Stored items:
┏━━

-- ==== Sys2Proof/Machine/Special.lean ====
section
/-! DEFINITION. The six special functions (09, R202), from series in fixed point with a sticky remainder (log 11). -/

namespace Sys2Proof.Machine

/-! ### Fixed point: numbers are counts of 2^-fixBits -/

def fixBits : Nat := 420
def fixOne : Nat := 2 ^ fixBits

/-- t − t·y/3 ... : Σ (−1)^i t·y^i/(2(k+i)+1), or with all signs plus, `n` terms. -/
def oddSum (alternate : Bool) (y : Nat) : Nat → Nat → Nat → Int
  | 0, _, _ => 0
  | n + 1, k, t =>
    let rest := oddSum alternate y n (k + 1) (t * y / fixOne)
    (t / (2 * k + 1) : Nat) + if alternate then -rest else rest

/-- atan(1/q) and atanh(p/q), p < q. -/
def atanInv (q : Nat) : Int := oddSum true (fixOne / (q * q)) 220 0 (fixOne / q)
def atanhFrac (p q : Nat) : Int := oddSum false (fixOne * p * p / (q * q)) 220 0 (fixOne * p / q)

/-- ln 2 = 2 atanh(1/3), and π by Machin. -/
def fixLn2 : Int := 2 * atanhFrac 1 3
def fixPi : Int := 16 * atanInv 5 - 4 * atanInv 239

/-- Σ y^i·t/(k+1)…(k+i). -/
def expSum (y : Nat) : Nat → Nat → Nat → Nat
  | 0, _, _ => 0
  | n + 1, k, t => t + expSum y n (k + 1) (t * y / fixOne / (k + 1))

/-- The alternating sum of t, t·y²/((k+1)(k+2)), …: cos from k = 0, t = 1; sin from k = 1, t = y. -/
def trigSum (y2 : Nat) : Nat → Nat → Nat → Int
  | 0, _, _ => 0
  | n + 1, k, t => (t : Int) - trigSum y2 n (k + 2) (t * y2 / fixOne / ((k + 1) * (k + 2)))

/-- A value that is no dyadic number, rounded: the fixed-point approximation is cut to 340 bits, and what is left is
sticky. -/
def Fmt.roundFix (f : Fmt) (rm : Rm) (neg : Bool) (v : Int) (e : Int) : Nat × Events :=
  f.round rm neg (v.toNat / 2 ^ 80) (e - 340) true

/-! ### The functions -/

/-- Clamp an exponent that lies far outside every format. -/
def clampExp (n : Int) : Int := if n < -5000 then -5000 else if 5000 < n then 5000 else n

def Fmt.rcpF (f : Fmt) (rm : Rm) (a : Fv) : Nat × Events := f.divF rm (.fin false 1 0) a

def Fmt.rsqF (f : Fmt) (rm : Rm) (a : Fv) : Nat × Events :=
  match a with
  | .nan _ => f.nanOf [a]
  | .inf n => if n then (f.nan, evNV) else (0, 0)
  | .fin n m e =>
    if m = 0 then ((if n then f.signBit else 0) + f.infBits, evDZ)
    else if n then (f.nan, evNV)
    else
      let m' := if e % 2 = 0 then m else 2 * m
      let e' := if e % 2 = 0 then e else e - 1
      let k := f.mb + 4 + sigBits m'
      let q := 2 ^ (2 * k) / m'
      let r := isqrt q (sigBits q / 2 + 1) 0
      f.round rm false r (-(e' / 2) - k) (r * r * m' != 2 ^ (2 * k))

/-- 2^x: the integer part is the exponent, the fraction goes through e^(fraction · ln 2). -/
def Fmt.exp2F (f : Fmt) (rm : Rm) (a : Fv) : Nat × Events :=
  match a with
  | .nan _ => f.nanOf [a]
  | .inf n => if n then (0, 0) else (f.infBits, 0)
  | .fin n m e =>
    if 16 ≤ (sigBits m : Int) + e then f.round rm false 1 (if n then -5000 else 5000) false
    else if 0 ≤ e then f.round rm false 1 (clampExp (if n then -((m * 2 ^ e.toNat : Nat) : Int) else (m * 2 ^ e.toNat : Nat))) false
    else
      let den : Nat := 2 ^ (-e).toNat
      let x : Int := if n then -(m : Int) else m
      let i := x / den
      let r := (x % den).toNat
      if r = 0 then f.round rm false 1 (clampExp i) false
      else
        let y : Nat := (fixLn2.toNat * r) / den
        f.roundFix rm false (expSum y 120 0 fixOne) (clampExp i)

/-- log₂ x: the exponent of x plus ln(m)/ln 2 of its significand m in [1, 2). -/
def Fmt.log2F (f : Fmt) (rm : Rm) (a : Fv) : Nat × Events :=
  match a with
  | .nan _ => f.nanOf [a]
  | .inf n => if n then (f.nan, evNV) else (f.infBits, 0)
  | .fin n m e =>
    if m = 0 then (f.signBit + f.infBits, evDZ)
    else if n then (f.nan, evNV)
    else
      let b := sigBits m - 1
      let i : Int := e + b
      if m = 2 ^ b then f.roundDy rm (Dy.ofInt i)
      else
        let l : Int := 2 * atanhFrac (m - 2 ^ b) (m + 2 ^ b) * fixOne / fixLn2
        let v : Int := i * fixOne + l
        f.roundFix rm (decide (v < 0)) v.natAbs 0

/-- sin and cos of 2π·(q/4 + r), r = rem/(4·den): the quarter turn chooses the function and the sign. -/
def turnValue (cosine : Bool) (q rem den : Nat) : Int :=
  let th := 2 * fixPi.toNat * rem / (4 * den)
  let y2 := th * th / fixOne
  let sn := trigSum y2 100 1 th
  let cs := trigSum y2 100 0 fixOne
  match (q + if cosine then 1 else 0) % 4 with
  | 0 => sn
  | 1 => cs
  | 2 => -sn
  | _ => -cs

/-- sin or cos of x turns, x finite and not zero. -/
def Fmt.turnF (f : Fmt) (rm : Rm) (cosine : Bool) (n : Bool) (m : Nat) (e : Int) : Nat × Events :=
  let one (neg : Bool) : Nat × Events := f.round rm neg 1 0 false
  let den : Nat := if 0 ≤ e then 1 else 2 ^ (-e).toNat
  let frac := if 0 ≤ e then 0 else m % den
  let q := 4 * frac / den
  let rem := 4 * frac % den
  if rem = 0 then
    match (q + if cosine then 1 else 0) % 4 with
    | 1 => one (n && !cosine)
    | 3 => one (!(n && !cosine))
    | _ => (0, 0)
  else
    let v := turnValue cosine q rem den
    f.roundFix rm ((decide (v < 0)) != (n && !cosine)) v.natAbs 0

def Fmt.sinF (f : Fmt) (rm : Rm) (a : Fv) : Nat × Events :=
  match a with
  | .nan _ => f.nanOf [a]
  | .inf _ => (f.nan, evNV)
  | .fin n m e => if m = 0 then (if n then f.signBit else 0, 0) else f.turnF rm false n m e

def Fmt.cosF (f : Fmt) (rm : Rm) (a : Fv) : Nat × Events :=
  match a with
  | .nan _ => f.nanOf [a]
  | .inf _ => (f.nan, evNV)
  | .fin n m e => if m = 0 then f.round rm false 1 0 false else f.turnF rm true n m e

end Sys2Proof.Machine
end

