-- ==== Sys2Proof/Machine/Message.lean ====
section
/-! DEFINITION. The message instructions (16, R343-R347). -/

namespace Sys2Proof.Machine

/-! ### `send` and `sendv` -/

/-- A send of `data` (R344): the payload and the release are those of the issue. -/
def sendForm (d a : XReg) (m : MBox) (nb : Bool) (len : Nat) (data : List Byte) (s : State) : Out :=
  let w := s.me.xr a
  if !(s.destOk w) then s.trap .msgaddr w
  else
    let r := s.release s.cur allHues (scopeNo (pairScope s.myCore (destCore w) (destExt w)))
    let msg := s.message s.cur w m len data r.2
    if (s.core s.myCore).sendRoom then State.finish (r.1.pushSend s.myCore msg) (r.1.me.setX d 0)
    else if nb then s.finish (s.me.setX d (-1))
    else r.1.wait (.send msg d)

def execSend (d a b : XReg) (m : MBox) (nb : Bool) (s : State) : Out :=
  sendForm d a m nb 8 (leBytes (s.me.xr b).toNat 8) s

/-- The 64 bytes of a group, in register order. -/
def Strand.groupBytes (t : Strand) (g : VGroup) : List Byte :=
  ((List.range 4).map fun i => leBytes (t.vr (groupReg g i)).toNat 16).flatten

def execSendv (d a : XReg) (b : VGroup) (m : MBox) (nb : Bool) (s : State) : Out :=
  sendForm d a m nb 64 (s.me.groupBytes b) s

/-! ### Receives -/

def execRecv (d : XReg) (b : VGroup) (m : MBox) (nb : Bool) (s : State) : Out :=
  match s.ringBad s.myCore m.toNat with
  | some l => .next (s.uncorr (s.tagOf l) s.me.ctx s.me.launch)
  | none =>
    match s.takeRing s.myCore m.toNat s.me.ctx with
    | some (h, bs, s) => .next (s.receive s.cur h bs d b)
    | none => if nb then s.finish (s.me.setX d (-1)) else s.wait (.recv m d b)

/-- The core in direction `dir` of `core` on this device (R342). -/
def neighbour (core dir : Nat) : Option Nat :=
  let c := core % 128
  let r := core / 128
  match dir with
  | 0 => if c = 0 then none else some (core - 1)
  | 1 => if c = 127 then none else some (core + 1)
  | 2 => if r = 0 then none else some (core - 128)
  | _ => if r = 71 then none else some (core + 128)

/-- The oldest entry of an edge mailbox, and the core without it. -/
def Core.takeEdge (c : Core) (dir : Nat) : Option (Header × List Byte × Core) :=
  match Table.getD c.edge dir [] with
  | [] => none
  | (h, bs) :: t => some (h, bs, { c with edge := Table.set c.edge dir t })

def execRecvn (d a : XReg) (b : VGroup) (c : XReg) (s : State) : Out :=
  let w := s.me.xr a
  let dir := w.toNat % 4
  match neighbour s.myCore dir with
  | none => s.trap .msgaddr w
  | some _ =>
    match (s.core s.myCore).takeEdge dir with
    | some (h, bs, k) => .next ((s.setCore s.myCore k).receive s.cur h bs d b)
    | none =>
      if s.me.xr c = 0 then s.finish (s.me.setX d (-2))
      else s.wait (.recvn dir (s.me.xr c).toNat d b)

/-- Some message of ring m came from a peer. -/
def State.ringPeer (s : State) (core m : Nat) : Bool :=
  (List.range (s.mboxCount core m)).any fun i =>
    (Table.get? (s.core core).hdr (64 * m + (s.mboxTail core m + i) % s.mboxSlots core m)).any fun h => h.scope == .system

def execMpoll (d : XReg) (m : MBox) (s : State) : Out :=
  match s.mboxBad s.myCore m.toNat with
  | some l => .next (s.uncorr (s.tagOf l) s.me.ctx s.me.launch)
  | none =>
  let n := s.mboxCount s.myCore m.toNat
  let s := if n = 0 then s
    else s.acquire s.myCore (if s.ringPeer s.myCore m.toNat then .system else .field)
  s.finish (s.me.setX d (BitVec.ofNat 64 n))

end Sys2Proof.Machine
end

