-- ==== Sys2Proof/Safety.lean ====
section
/-! DEFINITION. What claims are stated in: steps and runs, the invariants, and the ways an instruction completes with the
frame of what it leaves alone. -/

namespace Sys2Proof.Machine

/-! ### Runs and invariants -/

/-- `s'` follows `s` in one step. -/
def Steps (s s' : State) : Prop := step s = .next s'

/-- `s'` follows `s` in any number of steps. -/
inductive Runs : State → State → Prop
  | stay (s : State) : Runs s s
  | go (s s' s'' : State) : Runs s s' → Steps s' s'' → Runs s s''

/-- Memory is in canonical form (log 2). -/
def State.canonical (s : State) : Bool := s.mem.wf

/-- After an array read-out the device stays frozen (02, R49). -/
def State.readOutHolds (s : State) : Bool := !s.dbg.arrayRead || s.dbg.frozen

/-! ### Frames -/

/-- Nothing outside strand `s.cur` differs between `s` and `s'`: no other strand, no byte of memory, no core, no sheaf, and
no other part of the machine. -/
structure OnlyMe (s s' : State) : Prop where
  mem : ∀ l, s'.mem.byte l = s.mem.byte l
  strand : ∀ i, i ≠ s.cur → s'.strand i = s.strand i
  core : ∀ c, s'.core c = s.core c
  sheaf : ∀ h, s'.sheaf h = s.sheaf h
  rest : s' = { s with strands := s'.strands }

/-- Nothing but strand `s.cur` and core `c` differs. -/
structure OnlyMeAndCore (c : Nat) (s s' : State) : Prop where
  mem : ∀ l, s'.mem.byte l = s.mem.byte l
  strand : ∀ i, i ≠ s.cur → s'.strand i = s.strand i
  core : ∀ k, k ≠ c → s'.core k = s.core k
  rest : s' = { s with strands := s'.strands, cores := s'.cores }

/-- The fields of a strand that every completion may change, taken from `t'`: the pc, the fetch buffer that follows it (06,
R121) and the loop step (07, R154), `instret` (07, R144), ENTRY (19, R370), the pre-emption count (19, R385) and the marks of a
wait or of a read that has ended. -/
def Strand.marksOf (t t' : Strand) : Strand :=
  { t with
    pc := t'.pc, lpc := t'.lpc, fbuf := t'.fbuf, loopBuf := t'.loopBuf, instret := t'.instret, entry := t'.entry, preempt := t'.preempt,
    wait := t'.wait, waited := t'.waited, probed := t'.probed, fenMask := t'.fenMask, yielded := t'.yielded, mid := t'.mid }

/-- The last word of a hardware loop's body is at the pc (07, R154). -/
def Strand.atBodyEnd (t : Strand) : Prop := t.lpc ≠ 0 ∧ t.pc = t.lpend - 4

/-- `t` with a mode that a strand has and, in every CSR, the value that a write of its word stores (07, R137, R139, R142, R143; log
79). -/
def Strand.asStored (t : Strand) : Strand :=
  { t with
    mode := if t.mode = 3 then 2 else t.mode, pmode := if t.pmode = 3 then 2 else t.pmode,
    frm := frmStore (t.frm.zeroExtend 64), xwin := xwinStore (t.xwin.zeroExtend 64), ddim := ddimStore (t.ddim.zeroExtend 64),
    skew := skewStore t.skew, fpxsup := fpxsupStore t.fpxsup, tvec := tvecStore t.tvec }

┗━━

YOUR INSTRUCTIONS:
Reproduce every line of the records containing the string "mboxCount".

RESULT OF THE TASK:
  (List.range (s.mboxCount core m)).any fun i =>
  let n := s.mboxCount s.myCore m.toNat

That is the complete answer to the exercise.